[Stored items]
※

-- ==== Sys2Proof/Syntax.lean ====
section
/-! DEFINITION. The commands of the SD192: one constructor of `Instr` for each row of
spec/opcode_table.json, with the operands the row needs, and the operand types.
A command that is a register write with a row of its own names its initiator (R39). -/

namespace Sys2Proof

/-- Who makes an access (R39). -/
inductive Initiator where
  | core (p : Pair)
  | spindle (c : Chan)
  | pcie
  | hank (h : Hue)
  | bootRom
  deriving DecidableEq, Repr

/-- A block instance, the owner of one or more register pages (R40). -/
inductive Blk where
  | mod | gw
  | hue (h : Hue)
  | evc | spindle | bobbin | cht | seq | log
  | ply (p : Pair)
  | strm (net : Fin 2)
  | ptp
  | tdm (k : Fin 12)
  | sup | tag | wear | twin | bist | cont | rel | stor
  deriving DecidableEq, Repr

/-- A fabric error on one access: an error response, or uncorrectable ECC in memory (R178). -/
inductive MemErr where
  | none | response | ecc
  deriving DecidableEq, Repr

/-- How the range maintenance or IFILL of a pair ends (R172, R178). -/
structure RangeEnd where
  p : Pair
  err : MemErr
  deriving DecidableEq, Repr

/-- A response to a Spindle channel: whether it answers a request that had timed out, and how it ends (R233, R234). -/
structure SpindleReply where
  late : Bool
  err : MemErr
  deriving DecidableEq, Repr

/-- The network and the domain that a PTP message comes from (R300). -/
structure PtpSource where
  net : Fin 2
  domain : Byte
  deriving DecidableEq, Repr

/-- The twin states (R405). -/
inductive TwinState where
  | startUp | joining | partner | owner | alone | quiet
  deriving DecidableEq, Repr

/-- The four fault classes of a pair, highest first (R369). -/
inductive FaultClass where
  | checker | delayPath | divergence | latent
  deriving DecidableEq, Repr

/-- What the PLY block of a pair meets in one cycle (R366, R369, R370): a rail error or comparators that disagree, of a group;
a parity error, of a stage of the delay registers; a difference both comparators report, of a group; one in a Spindle read of the
local window, of the byte where the plies' copies differ; an ECC error of local memory that one ply alone cannot correct. -/
inductive PlyFault where
  | checker (group : Fin 38)
  | delay (stage : Fin 64)
  | difference (group : Fin 38)
  | windowRead (offset : BitVec 19)
  | eccOnePly (offset : BitVec 19)
  deriving DecidableEq, Repr

/-- The peer's carrier lines as a test meets them (R387, R390): the level of its BEAT line, and whether its ownership line is
low. -/
structure PeerLines where
  beat : Bool
  own : Bool
  deriving DecidableEq, Repr

/-- A LINK message as received, up to its CRC: words 0 to LEN + 1, and the CRC (R393). -/
structure LinkWords where
  words : List Word
  crc : W32
  deriving DecidableEq, Repr

/-- A received media packet, with its headers as the port reads them (R284). -/
structure MediaPacket where
  net : Fin 2
  dst : W32
  src : W32
  port : BitVec 16
  /-- an unfragmented IPv4 UDP datagram -/
  plain : Bool
  /-- the UDP checksum is zero or correct -/
  checksumOk : Bool
  /-- the VLAN tag required by VLAN_EN is there, or none is required -/
  vlanOk : Bool
  rtpVersion : Fin 4
  rtpP : Bool
  rtpCC : Fin 16
  pt : BitVec 7
  ts : W32
  /-- the payload after any header extension -/
  payload : List Byte
  deriving DecidableEq, Repr

/-- A log event as a block hands it to the log (R274). -/
structure LogEvent where
  typ : BitVec 16
  hue : Hue
  /-- 0 slate, 1 amber, 2 crimson -/
  sev : Fin 3
  /-- the 32 payload bytes, little-endian -/
  payload : Nat
  arg : Word
  deriving DecidableEq, Repr

/-- A control change, with what it carries from the moment of its write (R28, R29, R458). -/
inductive ChangeOp where
  | hueReset (h : Hue)
  | ctxWrite (h : Hue) (q : BitVec 15) (data : List W32)
  | dbEnq (h : Hue) (port : BitVec 8) (q : BitVec 15) (words : List W32)
  | dbConsume (h : Hue) (port : BitVec 8) (q : BitVec 15) (n : Nat)
  | staging (h : Hue) (index : BitVec 9) (data : List W32)
  | inval (index : BitVec 9)
  | invalAll
  | arm (slotB : Bool) (both : Bool) (frame : Word) (bank : List (W32 × Word))
  | cancel (slotB : Bool) (both : Bool)
  | streamEn (tx : Bool) (s : Fin 128) (en : Bool)
  | mtu (net : Fin 2) (word : W32)
  | chime (addr : Nat) (word : W32)
  | ptpStep (offset : Int)
  | nightStart
  | nightAbort
  | adopt (mask : List W32)
  | load (line : BitVec 8) (data : List W32)
  | supConfig (addr : Nat) (word : W32)
  | modelCommit
  | wearRecord (line : BitVec 8) (index : BitVec 6) (data : List W32)
  | passStart (mask : List W32)
  | passAbort
  | pairReset (p : Pair)
  | shutdown | standby | wake
  | twinQuiet (slotB : Bool) (hold : Bool)
  | twinRelease (slotB : Bool)
  | twinJoin (slotB : Bool)
  | seqFloor (h : Hue)
  | joinFrame
  | rejoinCold (p : Pair)
  deriving DecidableEq, Repr

/-- Where a Hank datagram comes from, and the UDP port it was sent to (R60). -/
structure HankFrom where
  /-- the management port it came in on, and its source address and port -/
  mgmt : Fin 2
  ip : W32
  port : BitVec 16
  /-- the UDP port it was sent to -/
  to_ : BitVec 16
  deriving DecidableEq, Repr

/-- A Hank datagram: where it comes from, and its message (R60, R61). -/
structure HankDatagram where
  src : HankFrom
  msg : List Byte
  deriving DecidableEq, Repr

/-- The Hank request that a change comes from, with the reply it will receive, up to its tag and without COMMIT_FRAME
(R67, R395). -/
structure HankTag where
  hue : Hue
  seq : Word
  reply : List Byte
  deriving DecidableEq, Repr

/-- A change as it is held for its commit: its number, and the Hank request that made it (R67, R398). -/
structure Held where
  num : Nat
  op : ChangeOp
  hank : Option HankTag
  deriving DecidableEq, Repr

/-- What a BULK message carries (R395): words for its target address; parts of a join image that have no address, or stand for
a run of equal blocks (R65, R343, R406); and what one module asks of the other in "on demand" (R88, R376), for which the manual
gives no form (DESIGN CHOICE, log entries 73 and 74). -/
inductive BulkBlock where
  | words (l : List Word)
  /-- the blocks of the join image that are still to come (R412) -/
  | size (blocks : Nat)
  /-- a join image begins: all that it covers reads as after reset until its other blocks come. Spans of addresses, the first
  and the last, with the stream buffers that they leave out (R406) -/
  | cleared (cover except : List (Nat × Nat))
  | seqRecord (h : Hue) (last : Word) (cached : Option (List Byte))
  | sequencer (s : Machine.SeqSt)
  | supervision (s : Machine.SupSt)
  | tags (s : Machine.TagSt)
  | wear (s : Machine.WearSt)
  /-- the armed switch, and the masks of the last frame (R83, R88) -/
  | schedule (armed : Option (Word × List (W32 × Word))) (prevMask : Machine.Table Word)
  /-- a resynchronising pair asks for the local memory of its twin, or asks no more (R376) -/
  | askMemory (p : Pair) (wanted : Bool)
  /-- a pair that the peer resynchronises signalled completion in a frame period (R376) -/
  | completed (p : Pair) (period : Word)
  /-- a new pair asks for the state of a skein, and has it all (R88, R90) -/
  | askSkein (s : Fin 64) (p : Pair)
  | movedSkein (s : Fin 64)
  deriving DecidableEq, Repr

※

Requirement:
Each of the records is to be repeated word for word.

Output:
-- ==== Sys2Proof/Syntax.lean ====
section
/-! DEFINITION. The commands of the SD192: one constructor of `Instr` for each row of
spec/opcode_table.json, with the operands the row needs, and the operand types.
A command that is a register write with a row of its own names its initiator (R39). -/

namespace Sys2Proof

/-- Who makes an access (R39). -/
inductive Initiator where
  | core (p : Pair)
  | spindle (c : Chan)
  | pcie
  | hank (h : Hue)
  | bootRom
  deriving DecidableEq, Repr

/-- A block instance, the owner of one or more register pages (R40). -/
inductive Blk where
  | mod | gw
  | hue (h : Hue)
  | evc | spindle | bobbin | cht | seq | log
  | ply (p : Pair)
  | strm (net : Fin 2)
  | ptp
  | tdm (k : Fin 12)
  | sup | tag | wear | twin | bist | cont | rel | stor
  deriving DecidableEq, Repr

/-- A fabric error on one access: an error response, or uncorrectable ECC in memory (R178). -/
inductive MemErr where
  | none | response | ecc
  deriving DecidableEq, Repr

/-- How the range maintenance or IFILL of a pair ends (R172, R178). -/
structure RangeEnd where
  p : Pair
  err : MemErr
  deriving DecidableEq, Repr

/-- A response to a Spindle channel: whether it answers a request that had timed out, and how it ends (R233, R234). -/
structure SpindleReply where
  late : Bool
  err : MemErr
  deriving DecidableEq, Repr

/-- The network and the domain that a PTP message comes from (R300). -/
structure PtpSource where
  net : Fin 2
  domain : Byte
  deriving DecidableEq, Repr

/-- The twin states (R405). -/
inductive TwinState where
  | startUp | joining | partner | owner | alone | quiet
  deriving DecidableEq, Repr

/-- The four fault classes of a pair, highest first (R369). -/
inductive FaultClass where
  | checker | delayPath | divergence | latent
  deriving DecidableEq, Repr

/-- What the PLY block of a pair meets in one cycle (R366, R369, R370): a rail error or comparators that disagree, of a group;
a parity error, of a stage of the delay registers; a difference both comparators report, of a group; one in a Spindle read of the
local window, of the byte where the plies' copies differ; an ECC error of local memory that one ply alone cannot correct. -/
inductive PlyFault where
  | checker (group : Fin 38)
  | delay (stage : Fin 64)
  | difference (group : Fin 38)
  | windowRead (offset : BitVec 19)
  | eccOnePly (offset : BitVec 19)
  deriving DecidableEq, Repr

/-- The peer's carrier lines as a test meets them (R387, R390): the level of its BEAT line, and whether its ownership line is
low. -/
structure PeerLines where
  beat : Bool
  own : Bool
  deriving DecidableEq, Repr

/-- A LINK message as received, up to its CRC: words 0 to LEN + 1, and the CRC (R393). -/
structure LinkWords where
  words : List Word
  crc : W32
  deriving DecidableEq, Repr

/-- A received media packet, with its headers as the port reads them (R284). -/
structure MediaPacket where
  net : Fin 2
  dst : W32
  src : W32
  port : BitVec 16
  /-- an unfragmented IPv4 UDP datagram -/
  plain : Bool
  /-- the UDP checksum is zero or correct -/
  checksumOk : Bool
  /-- the VLAN tag required by VLAN_EN is there, or none is required -/
  vlanOk : Bool
  rtpVersion : Fin 4
  rtpP : Bool
  rtpCC : Fin 16
  pt : BitVec 7
  ts : W32
  /-- the payload after any header extension -/
  payload : List Byte
  deriving DecidableEq, Repr

/-- A log event as a block hands it to the log (R274). -/
structure LogEvent where
  typ : BitVec 16
  hue : Hue
  /-- 0 slate, 1 amber, 2 crimson -/
  sev : Fin 3
  /-- the 32 payload bytes, little-endian -/
  payload : Nat
  arg : Word
  deriving DecidableEq, Repr

/-- A control change, with what it carries from the moment of its write (R28, R29, R458). -/
inductive ChangeOp where
  | hueReset (h : Hue)
  | ctxWrite (h : Hue) (q : BitVec 15) (data : List W32)
  | dbEnq (h : Hue) (port : BitVec 8) (q : BitVec 15) (words : List W32)
  | dbConsume (h : Hue) (port : BitVec 8) (q : BitVec 15) (n : Nat)
  | staging (h : Hue) (index : BitVec 9) (data : List W32)
  | inval (index : BitVec 9)
  | invalAll
  | arm (slotB : Bool) (both : Bool) (frame : Word) (bank : List (W32 × Word))
  | cancel (slotB : Bool) (both : Bool)
  | streamEn (tx : Bool) (s : Fin 128) (en : Bool)
  | mtu (net : Fin 2) (word : W32)
  | chime (addr : Nat) (word : W32)
  | ptpStep (offset : Int)
  | nightStart
  | nightAbort
  | adopt (mask : List W32)
  | load (line : BitVec 8) (data : List W32)
  | supConfig (addr : Nat) (word : W32)
  | modelCommit
  | wearRecord (line : BitVec 8) (index : BitVec 6) (data : List W32)
  | passStart (mask : List W32)
  | passAbort
  | pairReset (p : Pair)
  | shutdown | standby | wake
  | twinQuiet (slotB : Bool) (hold : Bool)
  | twinRelease (slotB : Bool)
  | twinJoin (slotB : Bool)
  | seqFloor (h : Hue)
  | joinFrame
  | rejoinCold (p : Pair)
  deriving DecidableEq, Repr

/-- Where a Hank datagram comes from, and the UDP port it was sent to (R60). -/
structure HankFrom where
  /-- the management port it came in on, and its source address and port -/
  mgmt : Fin 2
  ip : W32
  port : BitVec 16
  /-- the UDP port it was sent to -/
  to_ : BitVec 16
  deriving DecidableEq, Repr

/-- A Hank datagram: where it comes from, and its message (R60, R61). -/
structure HankDatagram where
  src : HankFrom
  msg : List Byte
  deriving DecidableEq, Repr

/-- The Hank request that a change comes from, with the reply it will receive, up to its tag and without COMMIT_FRAME
(R67, R395). -/
structure HankTag where
  hue : Hue
  seq : Word
  reply : List Byte
  deriving DecidableEq, Repr

/-- A change as it is held for its commit: its number, and the Hank request that made it (R67, R398). -/
structure Held where
  num : Nat
  op : ChangeOp
  hank : Option HankTag
  deriving DecidableEq, Repr

/-- What a BULK message carries (R395): words for its target address; parts of a join image that have no address, or stand for
a run of equal blocks (R65, R343, R406); and what one module asks of the other in "on demand" (R88, R376), for which the manual
gives no form (DESIGN CHOICE, log entries 73 and 74). -/
inductive BulkBlock where
  | words (l : List Word)
  /-- the blocks of the join image that are still to come (R412) -/
  | size (blocks : Nat)
  /-- a join image begins: all that it covers reads as after reset until its other blocks come. Spans of addresses, the first
  and the last, with the stream buffers that they leave out (R406) -/
  | cleared (cover except : List (Nat × Nat))
  | seqRecord (h : Hue) (last : Word) (cached : Option (List Byte))
  | sequencer (s : Machine.SeqSt)
  | supervision (s : Machine.SupSt)
  | tags (s : Machine.TagSt)
  | wear (s : Machine.WearSt)
  /-- the armed switch, and the masks of the last frame (R83, R88) -/
  | schedule (armed : Option (Word × List (W32 × Word))) (prevMask : Machine.Table Word)
  /-- a resynchronising pair asks for the local memory of its twin, or asks no more (R376) -/
  | askMemory (p : Pair) (wanted : Bool)
  /-- a pair that the peer resynchronises signalled completion in a frame period (R376) -/
  | completed (p : Pair) (period : Word)
  /-- a new pair asks for the state of a skein, and has it all (R88, R90) -/
  | askSkein (s : Fin 64) (p : Pair)
  | movedSkein (s : Fin 64)
  deriving DecidableEq, Repr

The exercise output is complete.